Level 4: Deep Insights
Capability level 4 is about observability: in particular, monitoring, alerting, trending, log processing. This might involve the use of external tools such as Prometheus, Grafana, Fluent Bit, as well as extensions in the PostgreSQL engine for the output of error logs directly in JSON format.
CloudNativePG has been designed to provide everything that is needed to easily integrate with industry-standard and community accepted tools for flexible monitoring and logging.
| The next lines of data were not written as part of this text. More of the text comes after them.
-- ==== Sys2Proof/Laws/Exec.lean ====
section
/-! SUPPORT. One lemma for each operation that meanings share: what it can answer, and when. -/

namespace Sys2Proof.Machine

open Sys2Proof

/-- No operand is turned away exactly when the machine gives all of them a meaning. -/
theorem firstUnusable_eq_none (m : UdoMode) (rs : List RegCode) :
    firstUnusable m rs = none ↔ rs.all (RegCode.usable m) = true := by
  induction rs with
  | nil => simp [firstUnusable]
  | cons r rs ih =>
    by_cases h : RegCode.usable m r = true <;> simp [firstUnusable, h, ih]

/-- The operand turned away is one of those checked, has no meaning, and all before it have one. -/
theorem firstUnusable_eq_some {m : UdoMode} {rs : List RegCode} {r : RegCode}
    (h : firstUnusable m rs = some r) :
    ∃ before after, rs = before ++ r :: after ∧ before.all (RegCode.usable m) = true ∧
      RegCode.usable m r = false := by
  induction rs with
  | nil => simp [firstUnusable] at h
  | cons q rs ih =>
    by_cases hq : RegCode.usable m q = true
    · simp only [firstUnusable, hq, if_true] at h
      obtain ⟨before, after, rfl, hb, hr⟩ := ih h
      exact ⟨q :: before, after, rfl, by simp [hq, hb], hr⟩
    · simp only [firstUnusable, hq] at h
      obtain rfl := Option.some.inj h
      exact ⟨[], rs, rfl, rfl, by simpa using hq⟩

/-- An operand without a meaning is an undefined operand, on a machine that refuses them. -/
theorem RegCode.usable_eq_false {m : UdoMode} {r : RegCode} (h : RegCode.usable m r = false) :
    m = .refuse ∧ ∃ n, r = .udo n := by
  cases m <;> cases r <;> simp_all [RegCode.usable, RegCode.isGpr]

/-- When every operand has a meaning the instruction takes its effect. -/
theorem withOperands_of_allows {rs : List RegCode} {s : State} (f : State → State)
    (h : s.allows rs = true) : withOperands rs s f = .next (f s) := by
  have := (firstUnusable_eq_none s.cfg.udoMode rs).2 h
  simp [withOperands, this]

/-- A next state is the instruction's effect, and every operand had a meaning. -/
theorem withOperands_eq_next {rs : List RegCode} {s t : State} {f : State → State}
    (h : withOperands rs s f = .next t) : s.allows rs = true ∧ t = f s := by
  unfold withOperands at h
  split at h
  · cases h
  · next hn =>
    cases h
    exact ⟨(firstUnusable_eq_none _ _).1 hn, rfl⟩

/-- A refusal is of an undefined operand among those checked, on a machine that refuses them. -/
theorem withOperands_eq_refused {rs : List RegCode} {s : State} {f : State → State} {q : Refusal}
    (h : withOperands rs s f = .refused q) :
    s.cfg.udoMode = .refuse ∧
      ∃ n, RegCode.udo n ∈ rs ∧ q = .undefinedOperand (RegCode.udo n).bits := by
  unfold withOperands at h
  split at h
  · next r hr =>
    cases h
    obtain ⟨before, after, rfl, -, hu⟩ := firstUnusable_eq_some hr
    obtain ⟨hm, n, rfl⟩ := RegCode.usable_eq_false hu
    exact ⟨hm, n, by simp, rfl⟩
  · cases h

theorem binaryOp_eq_next {f : Word → Word → Word} {d a b : RegCode} {s t : State}
    (h : binaryOp f d a b s = .next t) :
    s.allows [d, a, b] = true ∧ t = (s.writeReg d (f (s.readReg a) (s.readReg b))).advance :=
  withOperands_eq_next h

theorem shiftOp_eq_next {f : Word → Nibble → Word} {d a : RegCode} {n : Nibble} {s t : State}
    (h : shiftOp f d a n s = .next t) :
    s.allows [d, a] = true ∧ t = (s.writeReg d (f (s.readReg a) n)).advance :=
  withOperands_eq_next h

theorem immediateOp_eq_next {f : Word → Byte → Word} {d : RegCode} {imm : Byte} {s t : State}
    (h : immediateOp f d imm s = .next t) :
    s.allows [d] = true ∧ t = (s.writeReg d (f (s.readReg d) imm)).advance :=
  withOperands_eq_next h

theorem branchIf_eq_next {taken : Bool} {off : Byte} {s t : State} (h : branchIf taken off s = .next t) :
    t = s.setPc (if taken then branchTarget s.cfg.brOffsetSigned s.pc off else s.pc + 1) := by
  cases h; rfl

theorem nop_eq_next {s t : State} (h : nop s = .next t) : t = s.advance := by
  cases h; rfl

end Sys2Proof.Machine
end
Prometheus exporter with configurable queries
The instance manager provides a pluggable framework and, via its own web server
listening on the metrics
port (9187), exposes an endpoint to export metrics
for the Prometheus monitoring and alerting tool.
The operator supports custom monitoring queries defined as ConfigMap
and/or Secret
objects using a syntax that is compatible with the
postgres_exporter
for Prometheus.
CloudNativePG provides a set of basic monitoring queries for
PostgreSQL that can be integrated and adapted to your context.
Standard output logging of PostgreSQL error messages in JSON format
Every log message is delivered to standard output in JSON format, with the first level
definition of the timestamp, the log level and the type of log entry, such as
postgres
for the canonical PostgreSQL error message channel.
As a result, every Pod managed by CloudNativePG can be easily and directly
integrated with any downstream log processing stack that supports JSON as source
data type.
Real-time query monitoring
CloudNativePG transparently and natively supports:
- the essential
pg_stat_statements
extension, which enables tracking of planning and execution statistics of all SQL statements executed by a PostgreSQL server; - the
auto_explain
extension, which provides a means for logging execution plans of slow statements automatically, without having to manually runEXPLAIN
(helpful for tracking down un-optimized queries); - the
pg_failover_slots
extension, which makes logical replication slots usable across a physical failover, ensuring resilience in change data capture (CDC) contexts based on PostgreSQL's native logical replication;
Audit
CloudNativePG allows database and security administrators, auditors, and operators to track and analyze database activities using PGAudit (for PostgreSQL). Such activities flow directly in the JSON log and can be properly routed to the correct downstream target using common log brokers like Fluentd.
Kubernetes events
Record major events as expected by the Kubernetes API, such as creating resources,
removing nodes, upgrading, and so on. Events can be displayed through
the kubectl describe
and kubectl get events
command.
Level 5: Auto Pilot
Capability level 5 is focused on automated scaling, healing and tuning - through the discovery of anomalies and insights that emerged from the observability layer.
Automated Failover for self-healing
In case of detected failure on the primary, the operator will change the
status of the cluster by setting the most aligned replica as the new target
primary. As a consequence, the instance manager in each alive pod will
initiate the required procedures to align itself with the requested status of
the cluster, by either becoming the new primary or by following it.
In case the former primary comes back up, the same mechanism will avoid a
split-brain by preventing applications from reaching it, running pg_rewind
on
the server and restarting it as a standby.
Automated recreation of a standby
In case the pod hosting a standby has been removed, the operator initiates the procedure to recreate a standby server.